Cinema na Varanda: entre amigos e filmes
Se você é cinéfilo, precisa conhecer a charmosa varanda digital frequentada todas as terças pelo quarteto Chico Fireman, Cris Lumi, Michel Simões e Tiago Faria. Todo e qualquer filme do momento (e, por vezes, do passado) passa pelos microfones dos podcasters: lançamentos em streaming, blockbusters, filmes de arte e brasileiros.
“Não havia um podcast que falasse de cinema de maneira plural, de todos os tipos de filmes e nacionalidades, que abrisse espaço para esses filmes”, explica Simões, dono da varanda onde habitualmente acontecem as gravações. “O cinéfilo merece um espaço em que possa concordar ou discordar das opiniões”, arredonda.
Em atividade desde janeiro de 2016, sem falhar uma semaninha sequer, os varandeiros defendem uma mistura de descontração, conversa entre amigos e crítica de cinema. “Não há nenhum problema nessa mesa-redonda temática, mas há espaço sim para explorar novas ideias e criar. A podosfera brasileira ainda tem muito a evoluir em formatos e novas ideias”, diz.
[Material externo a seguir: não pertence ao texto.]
/-- Descending moves: the bytes left are the lowest ones; X and Y stay (R288, Table 8.5). -/
def moveDown (rd wr : Access) (short : Bool) : Nat → Nat → Nat → Nat → Op Unit
  | 0, _, _, _ => pure ()
  | fuel + 1, x, y, l => do
    if l = 0 then pure ()
    else
      let n := if short then 1 else min l ((x + l - 1) % 8 + 1)
      let o := l - n
      let src ← checkField rd (y + o) n
      let locs ← checkField wr (x + o) n
      let data ← readField src
      fieldOk locs
      putField locs data
      setRegs fun _ r => { r with l := BitVec.ofNat 16 o }
      checkpoint 1
      moveDown rd wr short fuel x y o

/-- The checks of a move and its start (R274, R301). -/
def moveFields (v : CtxRegs) : Op Unit :=
  checkFields [{ a := v.x, n := v.l.toNat, kind := 2 }, { a := v.y, n := v.l.toNat, kind := 1 }]

/-- The rest of an ascending move, with the given accesses. -/
def moveWork (rd wr : Access) : Op Unit := do
  let v := (← get).seen
  moveFields v
  setRegs fun _ r => r.withPh 0
  moveUp rd wr (shortOverlap (v.x - v.y)) (v.l.toNat + 1) v.x.toNat v.y.toNat v.l.toNat

/-- The user side of MVU and MVFU: checked as a user access with the key of A[7:4], beyond the guard (R364). -/
def Run.userSide (r : Run) (kind : Nat) : Access :=
  { r.operand kind with user := true, guard := false, key := BitVec.ofNat 4 (field r.seen.a 4 4) }

/-- The bytes of MVU and MVFU; an A[3:0] other than 0 raises EC 02h (R364). -/
def fetchUserMove (second : Byte) : Op Unit := do
  fetchByte 0xF8 none
  fetchOpcode second true false stringPhase
  if field (← get).seen.a 0 4 ≠ 0 then decodeFault 2

/-- FILS from `x` with `l` bytes left (R289). -/
def fillUp (fillByte : Byte) : Nat → Nat → Nat → Op Unit
  | 0, _, _ => pure ()
  | fuel + 1, x, l => do
    if l = 0 then pure ()
    else
      let n := chunkUp false x l
      let locs ← checkField ((← get).operand 2) x n
      fieldOk locs
      putField locs (List.replicate n fillByte)
      setRegs fun _ r => { r with x := BitVec.ofNat 16 (x + n), l := BitVec.ofNat 16 (l - n), a := fillByte }
      checkpoint 1
      fillUp fillByte fuel (x + n) (l - n)

/-- CBS from `x` and `y`: the pair at which it stops, none when every pair is equal (R290). -/
def compareUp : Nat → Nat → Nat → Nat → Op (Option (Byte × Byte))
  | 0, _, _, _ => pure none
  | fuel + 1, x, y, l => do
    if l = 0 then pure none
    else
      let r ← get
      let n := chunkUp false x l
      let lx ← checkField (r.operand 1) x n
      let ly ← checkField (r.operand 1) y n
      let xs ← readField lx
      let ys ← readField ly
      match (List.range n).find? fun i => decide (xs.getD i 0 ≠ ys.getD i 0) with
      | some i =>
        setXyl (x + i) (y + i) (l - i)
        pure (some (xs.getD i 0, ys.getD i 0))
      | none =>
        setXyl (x + n) (y + n) (l - n)
        checkpoint 1
        compareUp fuel (x + n) (y + n) (l - n)

/-- The conditions of CBS (R290). -/
def stringCond (cc : Nat) : Bool := decide (cc ≤ 5)

/-- The entry of the table at `y` for a byte. -/
def tableByte (y : Nat) (b : Byte) : Op Byte := do
  let l ← readField (← checkField ((← get).operand 1) (y + b.toNat) 1)
  pure (l.getD 0 0)

/-- The bytes of a chunk are translated in order, each from the table as it stands, earlier bytes of the chunk included (R291): `locs` is
where the byte goes and those after it. -/
def translateBytes (y : Nat) : List Loc → List Byte → Op (List Byte)
  | x :: locs, b :: t => do
    let e ← tableByte y b
    putAt x [e]
    let rest ← translateBytes y locs t
    pure (e :: rest)
  | _, _ => pure []

/-- The places of the bytes of a checked chunk, which lies in one aligned word. -/
def byteLocs (l : List (Loc × Nat)) : List Loc :=
  l.flatMap fun x => (List.range x.2).map fun i => { x.1 with la := x.1.la + BitVec.ofNat 16 i, pa := x.1.pa + i }

/-- TRS from `x` with `l` bytes left. -/
def translateUp (y : Nat) : Nat → Nat → Nat → Op Unit
  | 0, _, _ => pure ()
  | fuel + 1, x, l => do
    if l = 0 then pure ()
    else
      let r ← get
      let n := chunkUp false x l
      let src ← checkField (r.operand 1) x n
      let locs ← checkField (r.operand 2) x n
      let xs ← readField src
      fieldOk locs
      let out ← translateBytes y (byteLocs locs) xs
      modify fun r => { r with puts := [] }
      putField locs out
      setRegs fun _ r => { r with x := BitVec.ofNat 16 (x + n), l := BitVec.ofNat 16 (l - n) }
      checkpoint 1
      translateUp y fuel (x + n) (l - n)

/-- The first byte of a chunk with a nonzero table entry: its index and the entry. -/
def scanBytes (y : Nat) : Nat → List Byte → Op (Option (Nat × Byte))
  | _, [] => pure none
  | i, b :: t => do
    let e ← tableByte y b
    if e ≠ 0 then pure (some (i, e)) else scanBytes y (i + 1) t

/-- TRTS from `x` with `l` bytes left (R291). -/
def scanUp (y : Nat) : Nat → Nat → Nat → Op Unit
  | 0, _, _ => pure ()
  | fuel + 1, x, l => do
    if l = 0 then setRegs fun _ r => { r with a := 0 }
    else
      let n := chunkUp false x l
      let xs ← readField (← checkField ((← get).operand 1) x n)
      match ← scanBytes y 0 xs with
      | some (i, e) => setRegs fun _ r => { r with x := BitVec.ofNat 16 (x + i), l := BitVec.ofNat 16 (l - i), a := e }
      | none =>
        setRegs fun _ r => { r with x := BitVec.ofNat 16 (x + n), l := BitVec.ofNat 16 (l - n) }
        checkpoint 1
        scanUp y fuel (x + n) (l - n)

/-! ### Editing (R292 to R296) -/

/-- The state of an edit: the source byte of the next digit and whether it is the low nibble, the source byte as it was read, whether
suppression has ended and whether the recorded sign is minus. -/
structure Edit where
  y : Nat
  low : Bool
  held : Option Byte
  ended : Bool
  minus : Bool

/-- CTX.PH of an edit at a checkpoint (Table 8.5). -/
def Edit.phase (e : Edit) : Nat := 8 + 4 * b2n e.ended + 2 * b2n e.minus + b2n e.low

/-- The edit that a phase and Y describe; phase 0 is the start (R293, R298). One that goes on after a mere wait still has the source byte of
its next digit (R306). -/
def editOf (y ph : Nat) (half : Option Byte) : Edit :=
  { y, low := decide (8 ≤ ph) && decide (ph % 2 = 1), held := half, ended := decide (8 ≤ ph) && decide (ph / 4 % 2 = 1),
    minus := decide (8 ≤ ph) && decide (ph / 2 % 2 = 1) }

/-- The phases of EDT and EDTL (R300). -/
def editPhase (ph : Nat) : Bool := decide (ph = 0 ∨ 8 ≤ ph)

/-- The byte of the source at Y; one past FFFFh raises EC 05h (R274). -/
def sourceByte (y : Nat) : Op Byte := do
  if 65536 ≤ y then raise { ec := 5, la := 0, kind := 1 }
  let l ← readField (← checkField ((← get).operand 1) y 1)
  pure (l.getD 0 0)

/-- The source byte that a pattern byte needs: read when its first digit is needed, and held for its second (R294, R306). -/
def patternSource (p : Byte) (e : Edit) : Op Byte :=
  if p = 1 ∨ p = 2 then
    match e.held with
    | some b => pure b
    | none => sourceByte e.y
  else pure 0

/-- The next source digit, from its byte (R294). A low nibble that is read again after an interrupt and is no digit raises EC 0Ch (log 29). -/
def takeDigit (e : Edit) (b : Byte) : Op (Nat × Edit) := do
  let hi := b.toNat / 16
  let lo := b.toNat % 16
  let bad : Op Unit := raise { ec := 0x0C, la := BitVec.ofNat 16 e.y, kind := 1 }
  if e.low then
    if 9 < lo then bad
    pure (lo, { e with y := e.y + 1, low := false, held := none })
  else
    if 9 < hi then bad
    if 9 < lo then pure (hi, { e with y := e.y + 1, held := none, minus := decide (lo = 0xB ∨ lo = 0xD) })
    else pure (hi, { e with low := true, held := some b })

/-- EDTL pushes the word of a field (R296). -/
def pushWord (v : Nat) : Op Unit := do
  let dp ← pushTo (← get).r.dp.toNat 2
  writeItem v (← checkItem 2 dp 2)
  setRegs fun _ r => { r with dp := BitVec.ofNat 16 dp }

/-- What a pattern byte yields with the source byte `b`: its output byte, the edit after it, and whether the field's suppression ended with it; EC 02h for a
reserved pattern byte (Table 8.4). -/
def editPattern (p fillByte b : Byte) (e : Edit) : Op (Byte × Edit × Bool) := do
  match p.toNat with
  | 1 => do
    let (d, e) ← takeDigit e b
    let shown := e.ended || decide (d ≠ 0)
    pure (if shown then BitVec.ofNat 8 (0x30 + d) else fillByte, { e with ended := shown }, shown)
  | 2 => do
    let (d, e) ← takeDigit e b
    pure (BitVec.ofNat 8 (0x30 + d), { e with ended := true }, true)
  | 3 => pure (fillByte, { e with ended := false, minus := false }, false)
  | 4 => pure (if e.minus then 0x2D else fillByte, e, e.ended)
  | 5 => pure (if e.minus then 0x2D else 0x2B, e, e.ended)
  | n => if n < 0x20 then decodeFault 2 else pure (if e.ended then p else fillByte, e, e.ended)

/-- EDT and EDTL from pattern byte `x` with `l` left: a checkpoint after each byte. `pushes` is EDTL. -/
def editUp (pushes : Bool) (fillByte : Byte) : Nat → Nat → Nat → Edit → Op Unit
  | 0, _, _, _ => pure ()
  | fuel + 1, x, l, e => do
    if l = 0 then pure ()
    else
      let r ← get
      let src ← checkField (r.operand 1) x 1
      let locs ← checkField (r.operand 2) x 1
      let ps ← readField src
      let p := ps.getD 0 0
      let b ← patternSource p e
      fieldOk locs
      let (out, e', shown) ← editPattern p fillByte b e
      putField locs [out]
      if pushes then
        if shown ∧ ¬ e.ended then pushWord x
        if p = 3 ∧ ¬ e.ended then pushWord 0xFFFF
        if l = 1 ∧ ¬ e'.ended then pushWord 0xFFFF
      setRegs fun _ r => { r with
        x := BitVec.ofNat 16 (x + 1), y := BitVec.ofNat 16 e'.y, l := BitVec.ofNat 16 (l - 1), a := fillByte }
      checkpoint e'.phase e'.held
      editUp pushes fillByte fuel (x + 1) (l - 1) e'

/-- EDT and EDTL. -/
def editOp (second : Byte) (pushes : Bool) : Op Unit := do
  fetchString second editPhase
  let r ← get
  let v := r.seen
  if v.a.toNat < 0x20 then decodeFault 2
  checkFields [{ a := v.x, n := v.l.toNat, kind := 1 }]
  setRegs fun _ r => r.withPh 0
  editUp pushes v.a (v.l.toNat + 1) v.x.toNat v.l.toNat (editOf v.y.toNat r.base.ph r.half)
Até por isso, as comparações com podcasts americanos, feitas com frequência no Twitter, soam descabidas. No Brasil, o formato é feito na raça por quem gosta, nas horas vagas. “Não dá para comparar com a mídia consolidada nos EUA, em que há tantas empresas e órgãos de comunicação financiando. Esquema profissional em que há verba para criar, em que todos são remunerados e têm tempo para profissionalizar tudo”, esclarece.